Start of Material provided

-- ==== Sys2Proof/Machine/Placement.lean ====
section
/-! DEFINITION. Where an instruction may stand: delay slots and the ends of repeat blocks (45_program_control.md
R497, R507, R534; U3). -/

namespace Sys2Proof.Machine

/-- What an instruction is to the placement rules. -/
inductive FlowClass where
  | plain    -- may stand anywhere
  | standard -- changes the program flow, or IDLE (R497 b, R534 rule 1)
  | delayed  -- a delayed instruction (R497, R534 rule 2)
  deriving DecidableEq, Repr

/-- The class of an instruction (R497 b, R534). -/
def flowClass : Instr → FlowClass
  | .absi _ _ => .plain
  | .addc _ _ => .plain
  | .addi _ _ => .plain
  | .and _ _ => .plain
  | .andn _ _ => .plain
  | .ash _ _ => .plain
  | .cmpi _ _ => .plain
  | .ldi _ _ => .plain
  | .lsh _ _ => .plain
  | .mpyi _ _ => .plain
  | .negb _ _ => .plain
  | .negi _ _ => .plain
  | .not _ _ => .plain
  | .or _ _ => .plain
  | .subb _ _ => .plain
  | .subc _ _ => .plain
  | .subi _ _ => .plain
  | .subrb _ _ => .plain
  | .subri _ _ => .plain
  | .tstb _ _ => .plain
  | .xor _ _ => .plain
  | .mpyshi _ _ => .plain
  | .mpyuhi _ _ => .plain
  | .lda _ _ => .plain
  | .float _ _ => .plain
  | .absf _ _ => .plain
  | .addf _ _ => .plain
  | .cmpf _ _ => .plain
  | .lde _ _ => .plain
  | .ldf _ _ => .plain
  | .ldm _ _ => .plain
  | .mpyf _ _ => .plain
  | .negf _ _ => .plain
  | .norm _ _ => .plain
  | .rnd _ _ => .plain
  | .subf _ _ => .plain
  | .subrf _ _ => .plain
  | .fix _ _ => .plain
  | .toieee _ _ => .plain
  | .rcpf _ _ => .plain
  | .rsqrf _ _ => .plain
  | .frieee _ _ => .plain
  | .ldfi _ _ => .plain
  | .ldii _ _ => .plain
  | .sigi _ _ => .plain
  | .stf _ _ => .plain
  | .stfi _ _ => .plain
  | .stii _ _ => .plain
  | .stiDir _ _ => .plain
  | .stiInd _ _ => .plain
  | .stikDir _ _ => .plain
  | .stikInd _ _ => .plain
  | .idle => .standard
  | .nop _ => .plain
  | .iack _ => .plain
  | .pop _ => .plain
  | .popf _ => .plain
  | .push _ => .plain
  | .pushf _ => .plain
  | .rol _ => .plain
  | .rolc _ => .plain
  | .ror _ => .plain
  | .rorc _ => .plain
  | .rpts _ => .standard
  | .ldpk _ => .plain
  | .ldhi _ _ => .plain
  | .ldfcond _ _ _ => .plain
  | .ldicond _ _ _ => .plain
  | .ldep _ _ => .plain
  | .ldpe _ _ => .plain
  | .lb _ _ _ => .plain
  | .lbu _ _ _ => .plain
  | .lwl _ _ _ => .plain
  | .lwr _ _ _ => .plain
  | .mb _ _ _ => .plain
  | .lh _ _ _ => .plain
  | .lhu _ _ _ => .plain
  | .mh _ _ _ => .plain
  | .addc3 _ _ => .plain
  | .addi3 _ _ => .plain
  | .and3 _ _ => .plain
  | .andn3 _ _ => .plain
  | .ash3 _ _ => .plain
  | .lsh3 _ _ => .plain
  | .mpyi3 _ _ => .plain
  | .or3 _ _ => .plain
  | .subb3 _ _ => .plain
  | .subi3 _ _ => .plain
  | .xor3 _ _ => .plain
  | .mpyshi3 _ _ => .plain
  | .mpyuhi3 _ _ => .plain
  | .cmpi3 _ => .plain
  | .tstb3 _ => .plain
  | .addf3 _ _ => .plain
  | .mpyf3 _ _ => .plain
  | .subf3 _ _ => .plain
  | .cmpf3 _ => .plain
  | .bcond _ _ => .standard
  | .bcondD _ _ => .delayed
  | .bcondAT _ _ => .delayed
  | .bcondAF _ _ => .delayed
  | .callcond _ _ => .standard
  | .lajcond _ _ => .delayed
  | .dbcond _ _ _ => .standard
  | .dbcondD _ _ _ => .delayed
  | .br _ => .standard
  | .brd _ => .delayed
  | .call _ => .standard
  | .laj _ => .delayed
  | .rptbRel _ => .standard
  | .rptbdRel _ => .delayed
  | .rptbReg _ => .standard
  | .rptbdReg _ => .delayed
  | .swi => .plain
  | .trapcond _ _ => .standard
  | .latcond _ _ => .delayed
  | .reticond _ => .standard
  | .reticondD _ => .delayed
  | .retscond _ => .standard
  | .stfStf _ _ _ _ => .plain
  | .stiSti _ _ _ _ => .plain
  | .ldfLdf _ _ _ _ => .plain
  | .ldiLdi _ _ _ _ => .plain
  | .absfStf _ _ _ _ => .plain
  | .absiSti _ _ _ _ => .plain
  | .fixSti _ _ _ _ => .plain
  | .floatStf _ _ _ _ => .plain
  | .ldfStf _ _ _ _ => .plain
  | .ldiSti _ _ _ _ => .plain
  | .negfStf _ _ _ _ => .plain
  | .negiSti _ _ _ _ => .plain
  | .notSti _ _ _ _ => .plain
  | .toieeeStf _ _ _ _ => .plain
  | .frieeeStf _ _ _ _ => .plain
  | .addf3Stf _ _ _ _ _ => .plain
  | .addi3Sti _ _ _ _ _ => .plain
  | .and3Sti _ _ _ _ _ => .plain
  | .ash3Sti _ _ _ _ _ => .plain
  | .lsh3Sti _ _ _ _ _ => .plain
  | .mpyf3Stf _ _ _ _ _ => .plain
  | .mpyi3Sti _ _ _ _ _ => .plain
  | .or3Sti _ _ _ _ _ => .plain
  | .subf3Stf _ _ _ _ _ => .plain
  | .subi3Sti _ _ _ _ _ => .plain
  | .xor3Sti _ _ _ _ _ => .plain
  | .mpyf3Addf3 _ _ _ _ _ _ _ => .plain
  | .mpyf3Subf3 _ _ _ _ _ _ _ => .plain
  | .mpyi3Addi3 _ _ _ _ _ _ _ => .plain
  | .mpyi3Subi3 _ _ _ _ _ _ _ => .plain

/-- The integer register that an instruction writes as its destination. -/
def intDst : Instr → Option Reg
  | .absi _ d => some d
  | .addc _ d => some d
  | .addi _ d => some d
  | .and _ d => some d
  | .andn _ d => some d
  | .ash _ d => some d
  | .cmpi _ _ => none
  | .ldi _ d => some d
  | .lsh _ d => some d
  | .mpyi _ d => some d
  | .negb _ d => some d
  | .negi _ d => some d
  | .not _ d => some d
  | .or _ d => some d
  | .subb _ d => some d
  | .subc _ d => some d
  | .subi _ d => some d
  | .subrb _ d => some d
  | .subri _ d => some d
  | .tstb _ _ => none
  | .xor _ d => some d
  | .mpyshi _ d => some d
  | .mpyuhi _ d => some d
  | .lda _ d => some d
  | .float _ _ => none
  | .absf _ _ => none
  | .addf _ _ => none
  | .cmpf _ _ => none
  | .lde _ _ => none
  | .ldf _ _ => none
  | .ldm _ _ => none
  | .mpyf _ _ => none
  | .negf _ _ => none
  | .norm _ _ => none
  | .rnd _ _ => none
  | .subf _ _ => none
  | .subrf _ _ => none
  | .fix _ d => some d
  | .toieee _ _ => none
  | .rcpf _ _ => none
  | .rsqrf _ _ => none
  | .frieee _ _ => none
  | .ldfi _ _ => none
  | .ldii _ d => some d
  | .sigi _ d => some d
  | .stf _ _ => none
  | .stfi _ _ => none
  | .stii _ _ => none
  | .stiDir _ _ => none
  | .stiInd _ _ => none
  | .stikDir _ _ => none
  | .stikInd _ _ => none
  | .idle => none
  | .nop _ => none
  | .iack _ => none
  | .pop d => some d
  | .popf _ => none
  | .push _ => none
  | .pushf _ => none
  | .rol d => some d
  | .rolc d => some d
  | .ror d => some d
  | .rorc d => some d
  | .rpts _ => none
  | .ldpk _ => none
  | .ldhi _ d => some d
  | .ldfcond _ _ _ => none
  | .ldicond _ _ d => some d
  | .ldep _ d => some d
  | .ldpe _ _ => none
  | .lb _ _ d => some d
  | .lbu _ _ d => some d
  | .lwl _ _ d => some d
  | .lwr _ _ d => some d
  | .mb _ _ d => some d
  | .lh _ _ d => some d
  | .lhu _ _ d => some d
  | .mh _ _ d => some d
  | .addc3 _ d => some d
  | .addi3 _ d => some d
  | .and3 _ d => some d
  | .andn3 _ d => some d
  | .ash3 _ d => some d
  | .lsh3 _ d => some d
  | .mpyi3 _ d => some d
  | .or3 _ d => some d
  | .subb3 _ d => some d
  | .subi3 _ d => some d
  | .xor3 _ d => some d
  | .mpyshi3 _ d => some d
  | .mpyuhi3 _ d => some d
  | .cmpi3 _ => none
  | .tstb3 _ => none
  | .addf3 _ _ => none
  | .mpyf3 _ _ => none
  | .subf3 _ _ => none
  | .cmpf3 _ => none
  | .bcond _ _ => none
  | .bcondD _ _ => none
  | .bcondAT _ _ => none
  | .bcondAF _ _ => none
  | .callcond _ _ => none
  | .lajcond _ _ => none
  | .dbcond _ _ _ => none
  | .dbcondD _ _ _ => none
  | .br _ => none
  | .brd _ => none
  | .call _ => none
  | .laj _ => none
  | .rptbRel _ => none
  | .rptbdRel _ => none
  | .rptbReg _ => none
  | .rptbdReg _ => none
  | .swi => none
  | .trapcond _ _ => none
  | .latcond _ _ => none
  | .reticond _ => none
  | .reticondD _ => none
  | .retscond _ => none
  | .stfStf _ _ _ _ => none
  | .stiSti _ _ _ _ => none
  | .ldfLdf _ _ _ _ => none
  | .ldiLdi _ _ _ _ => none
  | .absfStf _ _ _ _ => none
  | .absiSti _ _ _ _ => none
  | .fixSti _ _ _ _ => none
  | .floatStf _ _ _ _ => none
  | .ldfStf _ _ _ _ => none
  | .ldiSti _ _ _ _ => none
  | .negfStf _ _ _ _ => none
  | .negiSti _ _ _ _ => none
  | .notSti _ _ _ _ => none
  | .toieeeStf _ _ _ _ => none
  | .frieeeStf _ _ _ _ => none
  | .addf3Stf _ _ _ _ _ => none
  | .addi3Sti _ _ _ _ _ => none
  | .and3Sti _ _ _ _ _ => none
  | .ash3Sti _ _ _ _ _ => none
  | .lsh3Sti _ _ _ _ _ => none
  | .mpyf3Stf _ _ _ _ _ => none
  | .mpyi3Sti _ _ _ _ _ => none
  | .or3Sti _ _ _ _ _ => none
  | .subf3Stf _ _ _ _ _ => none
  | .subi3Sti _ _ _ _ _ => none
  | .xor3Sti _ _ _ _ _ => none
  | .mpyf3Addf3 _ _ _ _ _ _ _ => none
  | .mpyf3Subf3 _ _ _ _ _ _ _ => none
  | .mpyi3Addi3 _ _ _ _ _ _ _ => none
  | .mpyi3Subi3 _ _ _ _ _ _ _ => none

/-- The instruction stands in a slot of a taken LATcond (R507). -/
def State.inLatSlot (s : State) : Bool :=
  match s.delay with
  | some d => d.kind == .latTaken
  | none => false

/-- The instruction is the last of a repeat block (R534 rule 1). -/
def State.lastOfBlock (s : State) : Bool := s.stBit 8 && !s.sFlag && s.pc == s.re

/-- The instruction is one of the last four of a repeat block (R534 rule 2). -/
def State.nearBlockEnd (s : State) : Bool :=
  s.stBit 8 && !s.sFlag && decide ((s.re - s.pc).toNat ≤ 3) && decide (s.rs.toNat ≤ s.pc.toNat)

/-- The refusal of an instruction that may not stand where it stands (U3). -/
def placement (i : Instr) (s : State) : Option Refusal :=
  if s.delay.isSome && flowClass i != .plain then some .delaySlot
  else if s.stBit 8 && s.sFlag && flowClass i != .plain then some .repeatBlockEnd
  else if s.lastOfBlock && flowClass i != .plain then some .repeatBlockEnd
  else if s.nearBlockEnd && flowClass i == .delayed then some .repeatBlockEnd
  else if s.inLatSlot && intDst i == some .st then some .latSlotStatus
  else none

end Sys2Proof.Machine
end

End of Material provided

**Work item**: Give an exact copy of the lines above, from the top of the records to the line that contains "namespace Sys2Proof.Machine", taking in both ends.

**Result below**:
-- ==== Sys2Proof/Machine/Placement.lean ====
section
/-! DEFINITION. Where an instruction may stand: delay slots and the ends of repeat blocks (45_program_control.md
R497, R507, R534; U3). -/

namespace Sys2Proof.Machine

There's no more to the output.